◆ ASSIGNMENT: Find the line containing "(s.softReset).derVoff = 0 := rfl" in the records below. Copy exactly that line and each one after it, ending at the line containing "(s.hardReset).ie = false := rfl", and nothing more.

MATERIAL SUPPLIED Block Start

/-! ### State.complete -/

@[simp] theorem State.complete_regs (s : State) (z rg : Bool) : (s.complete z rg).regs = s.regs := rfl
@[simp] theorem State.complete_id (s : State) (z rg : Bool) : (s.complete z rg).id = s.id := rfl
@[simp] theorem State.complete_ie (s : State) (z rg : Bool) : (s.complete z rg).ie = s.ie := rfl
@[simp] theorem State.complete_busy (s : State) (z rg : Bool) : (s.complete z rg).busy = false := rfl
@[simp] theorem State.complete_done (s : State) (z rg : Bool) : (s.complete z rg).done = true := rfl
@[simp] theorem State.complete_err (s : State) (z rg : Bool) : (s.complete z rg).err = false := rfl
@[simp] theorem State.complete_z (s : State) (z rg : Bool) : (s.complete z rg).z = z := rfl
@[simp] theorem State.complete_rg (s : State) (z rg : Bool) : (s.complete z rg).rg = rg := rfl
@[simp] theorem State.complete_ovr (s : State) (z rg : Bool) : (s.complete z rg).ovr = s.ovr := rfl
@[simp] theorem State.complete_cmd (s : State) (z rg : Bool) : (s.complete z rg).cmd = s.cmd := rfl
@[simp] theorem State.complete_cause (s : State) (z rg : Bool) : (s.complete z rg).cause = s.cause := rfl
@[simp] theorem State.complete_detail (s : State) (z rg : Bool) : (s.complete z rg).detail = s.detail := rfl
@[simp] theorem State.complete_errpos (s : State) (z rg : Bool) : (s.complete z rg).errpos = s.errpos := rfl
@[simp] theorem State.complete_derPtr (s : State) (z rg : Bool) : (s.complete z rg).derPtr = s.derPtr := rfl
@[simp] theorem State.complete_derEnd (s : State) (z rg : Bool) : (s.complete z rg).derEnd = s.derEnd := rfl
@[simp] theorem State.complete_derTag (s : State) (z rg : Bool) : (s.complete z rg).derTag = s.derTag := rfl
@[simp] theorem State.complete_derLen (s : State) (z rg : Bool) : (s.complete z rg).derLen = s.derLen := rfl
@[simp] theorem State.complete_derVoff (s : State) (z rg : Bool) : (s.complete z rg).derVoff = s.derVoff := rfl
@[simp] theorem State.complete_derNext (s : State) (z rg : Bool) : (s.complete z rg).derNext = s.derNext := rfl
@[simp] theorem State.complete_derCnt (s : State) (z rg : Bool) : (s.complete z rg).derCnt = s.derCnt := rfl
@[simp] theorem State.complete_mem (s : State) (z rg : Bool) : (s.complete z rg).mem = s.mem := rfl
@[simp] theorem State.complete_epoch (s : State) (z rg : Bool) : (s.complete z rg).epoch = s.epoch := rfl
@[simp] theorem State.complete_events (s : State) (z rg : Bool) : (s.complete z rg).events = s.events := rfl
@[simp] theorem State.complete_resp (s : State) (z rg : Bool) : (s.complete z rg).resp = s.resp := rfl

/-! ### State.accept -/

@[simp] theorem State.accept_regs (s : State) (w : BusWord) : (s.accept w).regs = s.regs := rfl
@[simp] theorem State.accept_id (s : State) (w : BusWord) : (s.accept w).id = s.id := rfl
@[simp] theorem State.accept_ie (s : State) (w : BusWord) : (s.accept w).ie = s.ie := rfl
@[simp] theorem State.accept_busy (s : State) (w : BusWord) : (s.accept w).busy = true := rfl
@[simp] theorem State.accept_done (s : State) (w : BusWord) : (s.accept w).done = false := rfl
@[simp] theorem State.accept_err (s : State) (w : BusWord) : (s.accept w).err = false := rfl
@[simp] theorem State.accept_z (s : State) (w : BusWord) : (s.accept w).z = false := rfl
@[simp] theorem State.accept_rg (s : State) (w : BusWord) : (s.accept w).rg = false := rfl
@[simp] theorem State.accept_ovr (s : State) (w : BusWord) : (s.accept w).ovr = s.ovr := rfl
@[simp] theorem State.accept_cmd (s : State) (w : BusWord) : (s.accept w).cmd = w := rfl
@[simp] theorem State.accept_cause (s : State) (w : BusWord) : (s.accept w).cause = Cause.none := rfl
@[simp] theorem State.accept_detail (s : State) (w : BusWord) : (s.accept w).detail = Detail.none := rfl
@[simp] theorem State.accept_errpos (s : State) (w : BusWord) : (s.accept w).errpos = 0 := rfl
@[simp] theorem State.accept_derPtr (s : State) (w : BusWord) : (s.accept w).derPtr = s.derPtr := rfl
@[simp] theorem State.accept_derEnd (s : State) (w : BusWord) : (s.accept w).derEnd = s.derEnd := rfl
@[simp] theorem State.accept_derTag (s : State) (w : BusWord) : (s.accept w).derTag = s.derTag := rfl
@[simp] theorem State.accept_derLen (s : State) (w : BusWord) : (s.accept w).derLen = s.derLen := rfl
@[simp] theorem State.accept_derVoff (s : State) (w : BusWord) : (s.accept w).derVoff = s.derVoff := rfl
@[simp] theorem State.accept_derNext (s : State) (w : BusWord) : (s.accept w).derNext = s.derNext := rfl
@[simp] theorem State.accept_derCnt (s : State) (w : BusWord) : (s.accept w).derCnt = s.derCnt := rfl
@[simp] theorem State.accept_mem (s : State) (w : BusWord) : (s.accept w).mem = s.mem := rfl
@[simp] theorem State.accept_epoch (s : State) (w : BusWord) : (s.accept w).epoch = s.epoch := rfl
@[simp] theorem State.accept_events (s : State) (w : BusWord) : (s.accept w).events = s.events := rfl
@[simp] theorem State.accept_resp (s : State) (w : BusWord) : (s.accept w).resp = s.resp := rfl

/-! ### State.dropWrite -/

@[simp] theorem State.dropWrite_regs (s : State) : (s.dropWrite).regs = s.regs := rfl
@[simp] theorem State.dropWrite_id (s : State) : (s.dropWrite).id = s.id := rfl
@[simp] theorem State.dropWrite_ie (s : State) : (s.dropWrite).ie = s.ie := rfl
@[simp] theorem State.dropWrite_busy (s : State) : (s.dropWrite).busy = s.busy := rfl
@[simp] theorem State.dropWrite_done (s : State) : (s.dropWrite).done = s.done := rfl
@[simp] theorem State.dropWrite_err (s : State) : (s.dropWrite).err = s.err := rfl
@[simp] theorem State.dropWrite_z (s : State) : (s.dropWrite).z = s.z := rfl
@[simp] theorem State.dropWrite_rg (s : State) : (s.dropWrite).rg = s.rg := rfl
@[simp] theorem State.dropWrite_ovr (s : State) : (s.dropWrite).ovr = true := rfl
@[simp] theorem State.dropWrite_cmd (s : State) : (s.dropWrite).cmd = s.cmd := rfl
@[simp] theorem State.dropWrite_cause (s : State) : (s.dropWrite).cause = s.cause := rfl
@[simp] theorem State.dropWrite_detail (s : State) : (s.dropWrite).detail = s.detail := rfl
@[simp] theorem State.dropWrite_errpos (s : State) : (s.dropWrite).errpos = s.errpos := rfl
@[simp] theorem State.dropWrite_derPtr (s : State) : (s.dropWrite).derPtr = s.derPtr := rfl
@[simp] theorem State.dropWrite_derEnd (s : State) : (s.dropWrite).derEnd = s.derEnd := rfl
@[simp] theorem State.dropWrite_derTag (s : State) : (s.dropWrite).derTag = s.derTag := rfl
@[simp] theorem State.dropWrite_derLen (s : State) : (s.dropWrite).derLen = s.derLen := rfl
@[simp] theorem State.dropWrite_derVoff (s : State) : (s.dropWrite).derVoff = s.derVoff := rfl
@[simp] theorem State.dropWrite_derNext (s : State) : (s.dropWrite).derNext = s.derNext := rfl
@[simp] theorem State.dropWrite_derCnt (s : State) : (s.dropWrite).derCnt = s.derCnt := rfl
@[simp] theorem State.dropWrite_mem (s : State) : (s.dropWrite).mem = s.mem := rfl
@[simp] theorem State.dropWrite_epoch (s : State) : (s.dropWrite).epoch = s.epoch := rfl
@[simp] theorem State.dropWrite_events (s : State) : (s.dropWrite).events = s.events := rfl
@[simp] theorem State.dropWrite_resp (s : State) : (s.dropWrite).resp = s.resp := rfl

/-! ### State.softReset -/

@[simp] theorem State.softReset_regs (s : State) : (s.softReset).regs = Vector.replicate 16 0 := rfl
@[simp] theorem State.softReset_id (s : State) : (s.softReset).id = s.id := rfl
@[simp] theorem State.softReset_ie (s : State) : (s.softReset).ie = false := rfl
@[simp] theorem State.softReset_busy (s : State) : (s.softReset).busy = false := rfl
@[simp] theorem State.softReset_done (s : State) : (s.softReset).done = false := rfl
@[simp] theorem State.softReset_err (s : State) : (s.softReset).err = false := rfl
@[simp] theorem State.softReset_z (s : State) : (s.softReset).z = false := rfl
@[simp] theorem State.softReset_rg (s : State) : (s.softReset).rg = false := rfl
@[simp] theorem State.softReset_ovr (s : State) : (s.softReset).ovr = false := rfl
@[simp] theorem State.softReset_cmd (s : State) : (s.softReset).cmd = 0 := rfl
@[simp] theorem State.softReset_cause (s : State) : (s.softReset).cause = Cause.none := rfl
@[simp] theorem State.softReset_detail (s : State) : (s.softReset).detail = Detail.none := rfl
@[simp] theorem State.softReset_errpos (s : State) : (s.softReset).errpos = 0 := rfl
@[simp] theorem State.softReset_derPtr (s : State) : (s.softReset).derPtr = 0 := rfl
@[simp] theorem State.softReset_derEnd (s : State) : (s.softReset).derEnd = 0 := rfl
@[simp] theorem State.softReset_derTag (s : State) : (s.softReset).derTag = 0 := rfl
@[simp] theorem State.softReset_derLen (s : State) : (s.softReset).derLen = 0 := rfl
@[simp] theorem State.softReset_derVoff (s : State) : (s.softReset).derVoff = 0 := rfl
@[simp] theorem State.softReset_derNext (s : State) : (s.softReset).derNext = 0 := rfl
@[simp] theorem State.softReset_derCnt (s : State) : (s.softReset).derCnt = 0 := rfl
@[simp] theorem State.softReset_mem (s : State) : (s.softReset).mem = s.mem := rfl
@[simp] theorem State.softReset_epoch (s : State) : (s.softReset).epoch = s.epoch := rfl
@[simp] theorem State.softReset_events (s : State) : (s.softReset).events = s.events := rfl
@[simp] theorem State.softReset_resp (s : State) : (s.softReset).resp = s.resp := rfl

/-! ### State.hardReset -/

@[simp] theorem State.hardReset_regs (s : State) : (s.hardReset).regs = Vector.replicate 16 0 := rfl
@[simp] theorem State.hardReset_id (s : State) : (s.hardReset).id = s.id := rfl
@[simp] theorem State.hardReset_ie (s : State) : (s.hardReset).ie = false := rfl
@[simp] theorem State.hardReset_busy (s : State) : (s.hardReset).busy = false := rfl
@[simp] theorem State.hardReset_done (s : State) : (s.hardReset).done = false := rfl
@[simp] theorem State.hardReset_err (s : State) : (s.hardReset).err = false := rfl
@[simp] theorem State.hardReset_z (s : State) : (s.hardReset).z = false := rfl
@[simp] theorem State.hardReset_rg (s : State) : (s.hardReset).rg = false := rfl
@[simp] theorem State.hardReset_ovr (s : State) : (s.hardReset).ovr = false := rfl
@[simp] theorem State.hardReset_cmd (s : State) : (s.hardReset).cmd = 0 := rfl
@[simp] theorem State.hardReset_cause (s : State) : (s.hardReset).cause = Cause.none := rfl
@[simp] theorem State.hardReset_detail (s : State) : (s.hardReset).detail = Detail.none := rfl
@[simp] theorem State.hardReset_errpos (s : State) : (s.hardReset).errpos = 0 := rfl
@[simp] theorem State.hardReset_derPtr (s : State) : (s.hardReset).derPtr = 0 := rfl
@[simp] theorem State.hardReset_derEnd (s : State) : (s.hardReset).derEnd = 0 := rfl
@[simp] theorem State.hardReset_derTag (s : State) : (s.hardReset).derTag = 0 := rfl
@[simp] theorem State.hardReset_derLen (s : State) : (s.hardReset).derLen = 0 := rfl
@[simp] theorem State.hardReset_derVoff (s : State) : (s.hardReset).derVoff = 0 := rfl
@[simp] theorem State.hardReset_derNext (s : State) : (s.hardReset).derNext = 0 := rfl
@[simp] theorem State.hardReset_derCnt (s : State) : (s.hardReset).derCnt = 0 := rfl
@[simp] theorem State.hardReset_mem (s : State) : (s.hardReset).mem = [] := rfl
@[simp] theorem State.hardReset_epoch (s : State) : (s.hardReset).epoch = s.epoch + 1 := rfl
@[simp] theorem State.hardReset_events (s : State) : (s.hardReset).events = s.events := rfl
@[simp] theorem State.hardReset_resp (s : State) : (s.hardReset).resp = none := rfl

/-! ### State.setDer -/

@[simp] theorem State.setDer_regs (s : State) (tag : Byte) (len voff next : Nat) : (s.setDer tag len voff next).regs = s.regs := rfl
@[simp] theorem State.setDer_id (s : State) (tag : Byte) (len voff next : Nat) : (s.setDer tag len voff next).id = s.id := rfl
@[simp] theorem State.setDer_ie (s : State) (tag : Byte) (len voff next : Nat) : (s.setDer tag len voff next).ie = s.ie := rfl
@[simp] theorem State.setDer_busy (s : State) (tag : Byte) (len voff next : Nat) : (s.setDer tag len voff next).busy = s.busy := rfl
@[simp] theorem State.setDer_done (s : State) (tag : Byte) (len voff next : Nat) : (s.setDer tag len voff next).done = s.done := rfl
@[simp] theorem State.setDer_err (s : State) (tag : Byte) (len voff next : Nat) : (s.setDer tag len voff next).err = s.err := rfl
@[simp] theorem State.setDer_z (s : State) (tag : Byte) (len voff next : Nat) : (s.setDer tag len voff next).z = s.z := rfl
@[simp] theorem State.setDer_rg (s : State) (tag : Byte) (len voff next : Nat) : (s.setDer tag len voff next).rg = s.rg := rfl
@[simp] theorem State.setDer_ovr (s : State) (tag : Byte) (len voff next : Nat) : (s.setDer tag len voff next).ovr = s.ovr := rfl
@[simp] theorem State.setDer_cmd (s : State) (tag : Byte) (len voff next : Nat) : (s.setDer tag len voff next).cmd = s.cmd := rfl
@[simp] theorem State.setDer_cause (s : State) (tag : Byte) (len voff next : Nat) : (s.setDer tag len voff next).cause = s.cause := rfl
@[simp] theorem State.setDer_detail (s : State) (tag : Byte) (len voff next : Nat) : (s.setDer tag len voff next).detail = s.detail := rfl
@[simp] theorem State.setDer_errpos (s : State) (tag : Byte) (len voff next : Nat) : (s.setDer tag len voff next).errpos = s.errpos := rfl
@[simp] theorem State.setDer_derPtr (s : State) (tag : Byte) (len voff next : Nat) : (s.setDer tag len voff next).derPtr = s.derPtr := rfl
@[simp] theorem State.setDer_derEnd (s : State) (tag : Byte) (len voff next : Nat) : (s.setDer tag len voff next).derEnd = s.derEnd := rfl
@[simp] theorem State.setDer_derTag (s : State) (tag : Byte) (len voff next : Nat) : (s.setDer tag len voff next).derTag = tag := rfl
@[simp] theorem State.setDer_derLen (s : State) (tag : Byte) (len voff next : Nat) : (s.setDer tag len voff next).derLen = BitVec.ofNat 12 len := rfl
@[simp] theorem State.setDer_derVoff (s : State) (tag : Byte) (len voff next : Nat) : (s.setDer tag len voff next).derVoff = BitVec.ofNat 12 voff := rfl
@[simp] theorem State.setDer_derNext (s : State) (tag : Byte) (len voff next : Nat) : (s.setDer tag len voff next).derNext = BitVec.ofNat 12 next := rfl
@[simp] theorem State.setDer_derCnt (s : State) (tag : Byte) (len voff next : Nat) : (s.setDer tag len voff next).derCnt = s.derCnt := rfl
@[simp] theorem State.setDer_mem (s : State) (tag : Byte) (len voff next : Nat) : (s.setDer tag len voff next).mem = s.mem := rfl
@[simp] theorem State.setDer_epoch (s : State) (tag : Byte) (len voff next : Nat) : (s.setDer tag len voff next).epoch = s.epoch := rfl
@[simp] theorem State.setDer_events (s : State) (tag : Byte) (len voff next : Nat) : (s.setDer tag len voff next).events = s.events := rfl
@[simp] theorem State.setDer_resp (s : State) (tag : Byte) (len voff next : Nat) : (s.setDer tag len voff next).resp = s.resp := rfl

MATERIAL SUPPLIED Block End

◆ YOUR RESPONSE:
@[simp] theorem State.softReset_derVoff (s : State) : (s.softReset).derVoff = 0 := rfl
@[simp] theorem State.softReset_derNext (s : State) : (s.softReset).derNext = 0 := rfl
@[simp] theorem State.softReset_derCnt (s : State) : (s.softReset).derCnt = 0 := rfl
@[simp] theorem State.softReset_mem (s : State) : (s.softReset).mem = s.mem := rfl
@[simp] theorem State.softReset_epoch (s : State) : (s.softReset).epoch = s.epoch := rfl
@[simp] theorem State.softReset_events (s : State) : (s.softReset).events = s.events := rfl
@[simp] theorem State.softReset_resp (s : State) : (s.softReset).resp = s.resp := rfl

/-! ### State.hardReset -/

@[simp] theorem State.hardReset_regs (s : State) : (s.hardReset).regs = Vector.replicate 16 0 := rfl
@[simp] theorem State.hardReset_id (s : State) : (s.hardReset).id = s.id := rfl
@[simp] theorem State.hardReset_ie (s : State) : (s.hardReset).ie = false := rfl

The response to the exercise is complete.